_Problem details_
Beneath this instruction is a listing. Transcribe from it only the stretch from the line with "detail := BitVec.ofNat" through the line with "9.8, R205). -/", both end lines included, exactly as written.

_Data under study_
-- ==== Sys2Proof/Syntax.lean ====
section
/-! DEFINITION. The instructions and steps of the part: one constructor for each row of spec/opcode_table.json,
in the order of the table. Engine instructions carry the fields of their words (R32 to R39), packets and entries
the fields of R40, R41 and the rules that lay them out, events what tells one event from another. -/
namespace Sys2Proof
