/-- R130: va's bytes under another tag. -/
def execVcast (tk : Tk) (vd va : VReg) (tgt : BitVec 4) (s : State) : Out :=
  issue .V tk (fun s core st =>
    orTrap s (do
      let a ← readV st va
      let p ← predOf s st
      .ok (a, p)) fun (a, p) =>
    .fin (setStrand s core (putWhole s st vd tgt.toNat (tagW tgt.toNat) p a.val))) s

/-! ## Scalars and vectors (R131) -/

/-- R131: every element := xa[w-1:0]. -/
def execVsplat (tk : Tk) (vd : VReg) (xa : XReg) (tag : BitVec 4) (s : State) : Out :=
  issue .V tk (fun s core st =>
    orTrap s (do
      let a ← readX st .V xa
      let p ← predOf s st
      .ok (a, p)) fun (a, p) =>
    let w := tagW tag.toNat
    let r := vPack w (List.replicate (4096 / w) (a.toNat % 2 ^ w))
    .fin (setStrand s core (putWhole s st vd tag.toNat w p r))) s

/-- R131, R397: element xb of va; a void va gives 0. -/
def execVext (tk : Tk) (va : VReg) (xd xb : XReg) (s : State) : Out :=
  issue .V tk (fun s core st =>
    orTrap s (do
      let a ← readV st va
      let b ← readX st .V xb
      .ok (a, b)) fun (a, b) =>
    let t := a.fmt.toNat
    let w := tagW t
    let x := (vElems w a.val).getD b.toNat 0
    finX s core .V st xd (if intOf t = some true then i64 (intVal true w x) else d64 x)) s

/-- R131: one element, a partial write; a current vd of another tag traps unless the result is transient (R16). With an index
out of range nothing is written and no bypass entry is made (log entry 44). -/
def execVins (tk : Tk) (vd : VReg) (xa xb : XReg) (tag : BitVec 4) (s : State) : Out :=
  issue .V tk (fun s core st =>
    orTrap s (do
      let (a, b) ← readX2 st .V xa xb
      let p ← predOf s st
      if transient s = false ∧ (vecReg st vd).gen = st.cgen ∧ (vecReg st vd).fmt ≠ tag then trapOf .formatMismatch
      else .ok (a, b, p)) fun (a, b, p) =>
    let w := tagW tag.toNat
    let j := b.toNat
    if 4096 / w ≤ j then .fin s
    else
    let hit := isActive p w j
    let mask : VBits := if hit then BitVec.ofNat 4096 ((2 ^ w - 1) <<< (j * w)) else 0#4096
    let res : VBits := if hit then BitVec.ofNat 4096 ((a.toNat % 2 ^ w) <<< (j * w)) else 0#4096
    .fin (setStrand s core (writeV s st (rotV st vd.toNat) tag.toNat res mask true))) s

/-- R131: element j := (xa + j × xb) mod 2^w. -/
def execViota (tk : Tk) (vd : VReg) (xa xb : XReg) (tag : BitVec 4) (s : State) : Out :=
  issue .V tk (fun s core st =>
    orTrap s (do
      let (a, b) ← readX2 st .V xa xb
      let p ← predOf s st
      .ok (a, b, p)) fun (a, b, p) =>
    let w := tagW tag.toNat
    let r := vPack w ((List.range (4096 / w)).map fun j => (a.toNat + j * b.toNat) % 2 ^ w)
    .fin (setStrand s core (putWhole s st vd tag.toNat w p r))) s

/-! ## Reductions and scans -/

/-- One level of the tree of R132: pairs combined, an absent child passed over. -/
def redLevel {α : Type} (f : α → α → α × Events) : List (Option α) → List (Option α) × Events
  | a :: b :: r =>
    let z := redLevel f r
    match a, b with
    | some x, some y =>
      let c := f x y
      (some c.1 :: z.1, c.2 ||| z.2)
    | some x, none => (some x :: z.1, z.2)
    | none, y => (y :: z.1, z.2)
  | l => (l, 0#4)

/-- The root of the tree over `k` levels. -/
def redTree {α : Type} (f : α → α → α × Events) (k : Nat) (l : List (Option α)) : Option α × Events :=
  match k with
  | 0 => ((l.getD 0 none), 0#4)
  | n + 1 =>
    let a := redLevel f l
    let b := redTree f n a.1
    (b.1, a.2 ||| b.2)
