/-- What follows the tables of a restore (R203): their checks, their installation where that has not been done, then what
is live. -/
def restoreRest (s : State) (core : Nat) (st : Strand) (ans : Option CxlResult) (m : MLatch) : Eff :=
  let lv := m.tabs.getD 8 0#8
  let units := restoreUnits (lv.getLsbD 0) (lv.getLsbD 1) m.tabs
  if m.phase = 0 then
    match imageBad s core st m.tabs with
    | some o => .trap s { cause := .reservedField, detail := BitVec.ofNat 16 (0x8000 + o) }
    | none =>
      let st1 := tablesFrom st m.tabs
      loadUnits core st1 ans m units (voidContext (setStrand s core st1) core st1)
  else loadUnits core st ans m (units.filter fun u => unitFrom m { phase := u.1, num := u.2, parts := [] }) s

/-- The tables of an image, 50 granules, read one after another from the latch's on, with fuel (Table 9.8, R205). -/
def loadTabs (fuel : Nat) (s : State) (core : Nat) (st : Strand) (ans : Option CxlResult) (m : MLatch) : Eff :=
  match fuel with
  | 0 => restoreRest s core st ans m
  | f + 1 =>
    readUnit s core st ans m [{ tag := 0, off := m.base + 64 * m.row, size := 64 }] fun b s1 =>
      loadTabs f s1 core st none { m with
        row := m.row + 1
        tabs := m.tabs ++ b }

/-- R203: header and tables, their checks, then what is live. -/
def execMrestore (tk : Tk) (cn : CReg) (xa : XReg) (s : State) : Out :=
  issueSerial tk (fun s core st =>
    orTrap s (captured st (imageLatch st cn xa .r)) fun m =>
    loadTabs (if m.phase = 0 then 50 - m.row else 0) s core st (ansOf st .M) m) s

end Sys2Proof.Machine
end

* * *

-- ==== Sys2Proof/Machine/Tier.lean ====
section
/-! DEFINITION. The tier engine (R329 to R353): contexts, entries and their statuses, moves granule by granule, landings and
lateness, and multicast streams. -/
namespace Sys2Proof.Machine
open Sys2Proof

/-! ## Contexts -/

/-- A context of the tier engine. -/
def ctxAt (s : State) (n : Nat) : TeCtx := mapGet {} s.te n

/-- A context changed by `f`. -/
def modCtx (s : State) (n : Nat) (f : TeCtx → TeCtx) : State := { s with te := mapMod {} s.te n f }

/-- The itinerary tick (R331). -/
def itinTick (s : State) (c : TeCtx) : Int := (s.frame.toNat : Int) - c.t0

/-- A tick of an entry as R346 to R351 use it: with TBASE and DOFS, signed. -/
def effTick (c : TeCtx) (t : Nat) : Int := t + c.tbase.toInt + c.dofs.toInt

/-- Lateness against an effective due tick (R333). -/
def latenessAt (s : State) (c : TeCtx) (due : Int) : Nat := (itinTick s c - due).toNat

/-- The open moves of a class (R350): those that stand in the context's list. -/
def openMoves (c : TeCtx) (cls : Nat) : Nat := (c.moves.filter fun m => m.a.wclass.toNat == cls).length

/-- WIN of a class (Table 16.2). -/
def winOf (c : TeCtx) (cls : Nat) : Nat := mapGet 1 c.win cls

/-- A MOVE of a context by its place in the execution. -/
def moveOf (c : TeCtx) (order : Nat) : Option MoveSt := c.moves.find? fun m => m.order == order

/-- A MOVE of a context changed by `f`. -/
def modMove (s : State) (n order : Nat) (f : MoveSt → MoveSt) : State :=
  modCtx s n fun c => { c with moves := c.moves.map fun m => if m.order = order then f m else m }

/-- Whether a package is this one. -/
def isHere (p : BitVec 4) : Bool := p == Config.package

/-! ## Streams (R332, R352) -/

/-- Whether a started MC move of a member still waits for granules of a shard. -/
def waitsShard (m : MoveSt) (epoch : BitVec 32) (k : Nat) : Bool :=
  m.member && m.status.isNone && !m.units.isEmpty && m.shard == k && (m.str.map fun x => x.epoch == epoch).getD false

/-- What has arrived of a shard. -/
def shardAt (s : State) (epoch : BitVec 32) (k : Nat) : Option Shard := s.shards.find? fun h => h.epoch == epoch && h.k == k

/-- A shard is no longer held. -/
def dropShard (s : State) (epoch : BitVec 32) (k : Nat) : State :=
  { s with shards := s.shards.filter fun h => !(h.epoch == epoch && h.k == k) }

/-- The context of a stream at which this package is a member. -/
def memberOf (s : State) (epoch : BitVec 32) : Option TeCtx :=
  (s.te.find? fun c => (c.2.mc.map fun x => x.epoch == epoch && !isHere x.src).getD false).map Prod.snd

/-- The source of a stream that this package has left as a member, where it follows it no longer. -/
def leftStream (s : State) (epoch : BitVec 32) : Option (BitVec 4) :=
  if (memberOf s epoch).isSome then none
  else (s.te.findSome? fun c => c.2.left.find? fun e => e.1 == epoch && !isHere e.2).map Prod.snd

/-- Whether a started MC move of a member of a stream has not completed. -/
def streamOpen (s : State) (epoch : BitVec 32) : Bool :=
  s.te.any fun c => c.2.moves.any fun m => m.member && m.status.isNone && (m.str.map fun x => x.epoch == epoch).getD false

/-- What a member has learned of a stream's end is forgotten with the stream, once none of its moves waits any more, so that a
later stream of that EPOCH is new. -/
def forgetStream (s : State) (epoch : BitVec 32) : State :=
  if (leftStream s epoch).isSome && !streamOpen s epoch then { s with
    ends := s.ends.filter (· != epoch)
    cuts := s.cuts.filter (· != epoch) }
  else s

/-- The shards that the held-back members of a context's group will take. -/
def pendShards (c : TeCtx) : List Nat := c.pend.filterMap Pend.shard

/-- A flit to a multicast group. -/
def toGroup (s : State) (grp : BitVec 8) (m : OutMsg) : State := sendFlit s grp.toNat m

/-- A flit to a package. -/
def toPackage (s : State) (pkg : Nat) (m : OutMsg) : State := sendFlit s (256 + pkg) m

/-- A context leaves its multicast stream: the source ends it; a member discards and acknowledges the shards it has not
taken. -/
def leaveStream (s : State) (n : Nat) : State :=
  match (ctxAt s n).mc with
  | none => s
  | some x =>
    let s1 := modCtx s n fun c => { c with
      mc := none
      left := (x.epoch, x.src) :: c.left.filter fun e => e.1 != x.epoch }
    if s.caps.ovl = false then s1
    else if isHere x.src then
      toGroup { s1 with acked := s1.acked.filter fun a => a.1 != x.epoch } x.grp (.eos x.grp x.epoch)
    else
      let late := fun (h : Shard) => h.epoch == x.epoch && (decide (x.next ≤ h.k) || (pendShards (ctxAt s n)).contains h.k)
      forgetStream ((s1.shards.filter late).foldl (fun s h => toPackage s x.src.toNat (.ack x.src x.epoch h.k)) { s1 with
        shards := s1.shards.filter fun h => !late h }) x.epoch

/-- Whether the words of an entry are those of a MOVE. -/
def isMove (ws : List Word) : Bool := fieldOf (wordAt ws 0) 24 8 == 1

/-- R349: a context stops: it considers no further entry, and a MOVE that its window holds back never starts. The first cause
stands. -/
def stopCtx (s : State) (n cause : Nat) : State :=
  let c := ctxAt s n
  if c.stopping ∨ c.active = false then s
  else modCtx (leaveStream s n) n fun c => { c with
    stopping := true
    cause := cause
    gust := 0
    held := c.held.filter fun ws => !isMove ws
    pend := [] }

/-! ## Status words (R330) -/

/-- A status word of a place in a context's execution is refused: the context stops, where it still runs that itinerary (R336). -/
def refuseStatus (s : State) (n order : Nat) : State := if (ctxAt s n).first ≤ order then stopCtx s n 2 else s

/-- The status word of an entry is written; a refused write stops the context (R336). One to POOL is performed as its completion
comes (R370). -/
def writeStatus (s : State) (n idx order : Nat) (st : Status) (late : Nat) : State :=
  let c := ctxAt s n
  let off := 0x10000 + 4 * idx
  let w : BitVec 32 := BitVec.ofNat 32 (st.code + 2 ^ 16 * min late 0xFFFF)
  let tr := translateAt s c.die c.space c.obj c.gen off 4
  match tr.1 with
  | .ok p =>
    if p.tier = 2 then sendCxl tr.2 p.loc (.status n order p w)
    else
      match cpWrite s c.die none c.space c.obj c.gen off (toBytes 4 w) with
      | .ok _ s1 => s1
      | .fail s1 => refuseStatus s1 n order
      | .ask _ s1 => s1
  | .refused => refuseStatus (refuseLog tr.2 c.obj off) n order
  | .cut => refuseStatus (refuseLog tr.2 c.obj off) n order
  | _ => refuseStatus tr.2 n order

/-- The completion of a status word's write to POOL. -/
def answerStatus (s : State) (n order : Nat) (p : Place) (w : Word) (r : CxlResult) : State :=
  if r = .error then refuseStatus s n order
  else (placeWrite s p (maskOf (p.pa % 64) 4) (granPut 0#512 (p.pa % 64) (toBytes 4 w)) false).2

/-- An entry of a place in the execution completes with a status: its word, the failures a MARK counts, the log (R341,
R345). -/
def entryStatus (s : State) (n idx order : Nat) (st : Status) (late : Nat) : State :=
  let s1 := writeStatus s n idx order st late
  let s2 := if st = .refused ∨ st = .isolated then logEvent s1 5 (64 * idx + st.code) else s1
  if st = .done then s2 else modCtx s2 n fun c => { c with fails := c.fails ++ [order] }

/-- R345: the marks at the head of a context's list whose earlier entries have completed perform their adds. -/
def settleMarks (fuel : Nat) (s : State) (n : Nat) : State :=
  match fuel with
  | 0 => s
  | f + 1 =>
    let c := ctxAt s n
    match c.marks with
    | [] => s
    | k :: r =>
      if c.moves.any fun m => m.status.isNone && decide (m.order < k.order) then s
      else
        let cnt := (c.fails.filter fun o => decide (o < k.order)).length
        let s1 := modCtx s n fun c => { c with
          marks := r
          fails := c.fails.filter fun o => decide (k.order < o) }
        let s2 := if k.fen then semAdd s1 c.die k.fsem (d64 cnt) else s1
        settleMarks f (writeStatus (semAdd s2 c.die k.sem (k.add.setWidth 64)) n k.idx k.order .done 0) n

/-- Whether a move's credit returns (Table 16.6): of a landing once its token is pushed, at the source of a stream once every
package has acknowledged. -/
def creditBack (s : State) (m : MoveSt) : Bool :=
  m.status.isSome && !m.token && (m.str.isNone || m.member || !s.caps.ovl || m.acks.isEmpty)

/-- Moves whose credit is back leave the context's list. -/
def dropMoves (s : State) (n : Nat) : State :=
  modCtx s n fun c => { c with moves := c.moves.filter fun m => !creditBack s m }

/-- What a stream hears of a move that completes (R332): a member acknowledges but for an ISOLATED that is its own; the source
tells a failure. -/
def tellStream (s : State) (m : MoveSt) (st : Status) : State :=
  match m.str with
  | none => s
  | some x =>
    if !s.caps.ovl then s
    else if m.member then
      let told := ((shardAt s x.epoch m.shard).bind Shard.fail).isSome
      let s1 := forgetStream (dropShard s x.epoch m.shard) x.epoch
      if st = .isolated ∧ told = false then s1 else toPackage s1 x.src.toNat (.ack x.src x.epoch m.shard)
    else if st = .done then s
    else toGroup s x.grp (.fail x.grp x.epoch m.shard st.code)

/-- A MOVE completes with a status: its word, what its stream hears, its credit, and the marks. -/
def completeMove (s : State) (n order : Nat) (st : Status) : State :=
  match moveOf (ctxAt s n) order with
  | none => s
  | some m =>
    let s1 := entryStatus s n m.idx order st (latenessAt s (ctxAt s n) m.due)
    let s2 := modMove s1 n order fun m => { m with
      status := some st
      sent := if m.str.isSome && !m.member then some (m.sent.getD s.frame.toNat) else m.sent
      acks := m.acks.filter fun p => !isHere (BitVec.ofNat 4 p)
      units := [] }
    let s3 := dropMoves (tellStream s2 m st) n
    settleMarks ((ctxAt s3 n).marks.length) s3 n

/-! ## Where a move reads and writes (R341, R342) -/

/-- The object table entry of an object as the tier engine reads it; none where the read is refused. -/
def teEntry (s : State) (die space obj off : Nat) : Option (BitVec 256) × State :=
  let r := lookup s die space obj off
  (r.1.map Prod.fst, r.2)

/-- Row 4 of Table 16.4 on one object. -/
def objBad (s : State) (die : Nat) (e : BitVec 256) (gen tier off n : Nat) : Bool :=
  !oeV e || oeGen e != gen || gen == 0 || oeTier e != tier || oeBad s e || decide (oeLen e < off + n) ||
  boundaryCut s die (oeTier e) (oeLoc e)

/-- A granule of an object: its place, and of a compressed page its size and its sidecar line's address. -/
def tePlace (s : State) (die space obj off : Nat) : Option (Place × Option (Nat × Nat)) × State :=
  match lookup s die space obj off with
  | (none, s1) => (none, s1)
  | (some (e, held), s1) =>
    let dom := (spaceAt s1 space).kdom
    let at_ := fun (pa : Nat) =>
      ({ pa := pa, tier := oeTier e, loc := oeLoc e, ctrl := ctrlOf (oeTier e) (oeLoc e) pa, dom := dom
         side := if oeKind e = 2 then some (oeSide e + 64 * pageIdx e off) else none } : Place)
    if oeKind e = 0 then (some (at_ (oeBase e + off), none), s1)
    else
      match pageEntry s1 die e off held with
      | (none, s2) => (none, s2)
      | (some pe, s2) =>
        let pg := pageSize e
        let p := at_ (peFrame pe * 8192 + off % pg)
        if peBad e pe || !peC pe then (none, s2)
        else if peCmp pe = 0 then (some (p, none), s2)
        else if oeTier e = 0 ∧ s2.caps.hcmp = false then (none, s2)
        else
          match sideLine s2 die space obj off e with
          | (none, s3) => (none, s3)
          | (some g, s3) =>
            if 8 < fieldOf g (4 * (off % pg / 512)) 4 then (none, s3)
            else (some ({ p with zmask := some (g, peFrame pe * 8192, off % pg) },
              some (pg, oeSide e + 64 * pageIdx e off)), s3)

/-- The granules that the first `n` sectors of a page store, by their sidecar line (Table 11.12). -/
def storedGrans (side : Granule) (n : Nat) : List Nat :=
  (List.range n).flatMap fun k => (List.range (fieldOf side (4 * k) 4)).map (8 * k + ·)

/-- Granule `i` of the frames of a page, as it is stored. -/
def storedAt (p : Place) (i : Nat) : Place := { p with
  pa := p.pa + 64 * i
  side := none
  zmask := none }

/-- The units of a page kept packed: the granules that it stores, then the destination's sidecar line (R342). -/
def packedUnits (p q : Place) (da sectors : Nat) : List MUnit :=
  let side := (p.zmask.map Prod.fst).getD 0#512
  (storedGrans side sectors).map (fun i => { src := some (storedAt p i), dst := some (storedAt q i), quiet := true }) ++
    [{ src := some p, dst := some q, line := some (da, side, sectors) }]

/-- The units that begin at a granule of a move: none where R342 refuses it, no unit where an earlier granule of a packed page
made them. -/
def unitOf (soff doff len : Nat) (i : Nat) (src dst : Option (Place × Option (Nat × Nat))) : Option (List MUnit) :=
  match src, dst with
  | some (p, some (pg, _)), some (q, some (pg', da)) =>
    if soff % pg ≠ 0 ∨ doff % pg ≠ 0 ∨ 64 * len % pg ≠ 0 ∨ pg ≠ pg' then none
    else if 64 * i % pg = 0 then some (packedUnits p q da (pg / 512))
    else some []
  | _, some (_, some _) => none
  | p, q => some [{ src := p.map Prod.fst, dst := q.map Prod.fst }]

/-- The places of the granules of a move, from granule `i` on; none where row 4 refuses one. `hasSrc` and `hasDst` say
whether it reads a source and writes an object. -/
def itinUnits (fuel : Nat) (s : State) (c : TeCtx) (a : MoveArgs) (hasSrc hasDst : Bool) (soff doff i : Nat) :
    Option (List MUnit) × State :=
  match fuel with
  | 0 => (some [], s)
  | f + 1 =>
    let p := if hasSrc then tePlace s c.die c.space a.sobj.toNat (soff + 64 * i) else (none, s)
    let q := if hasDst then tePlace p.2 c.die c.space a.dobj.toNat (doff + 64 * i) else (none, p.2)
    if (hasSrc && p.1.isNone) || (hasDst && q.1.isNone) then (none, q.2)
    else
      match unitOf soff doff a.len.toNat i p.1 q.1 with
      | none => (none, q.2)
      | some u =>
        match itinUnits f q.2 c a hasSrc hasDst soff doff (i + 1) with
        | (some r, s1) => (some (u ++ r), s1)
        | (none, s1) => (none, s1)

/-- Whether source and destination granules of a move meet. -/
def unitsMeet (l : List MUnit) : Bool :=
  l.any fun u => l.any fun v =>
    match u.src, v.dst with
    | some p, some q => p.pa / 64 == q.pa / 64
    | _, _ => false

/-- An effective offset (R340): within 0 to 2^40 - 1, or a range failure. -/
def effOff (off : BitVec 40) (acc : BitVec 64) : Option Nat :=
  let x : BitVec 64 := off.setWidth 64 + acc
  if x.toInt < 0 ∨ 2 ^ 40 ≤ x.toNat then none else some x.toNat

_Response to the task_
    | some o => .trap s { cause := .reservedField, detail := BitVec.ofNat 16 (0x8000 + o) }
    | none =>
      let st1 := tablesFrom st m.tabs
      loadUnits core st1 ans m units (voidContext (setStrand s core st1) core st1)
  else loadUnits core st ans m (units.filter fun u => unitFrom m { phase := u.1, num := u.2, parts := [] }) s

/-- The tables of an image, 50 granules, read one after another from the latch's on, with fuel (Table 9.8, R205). -/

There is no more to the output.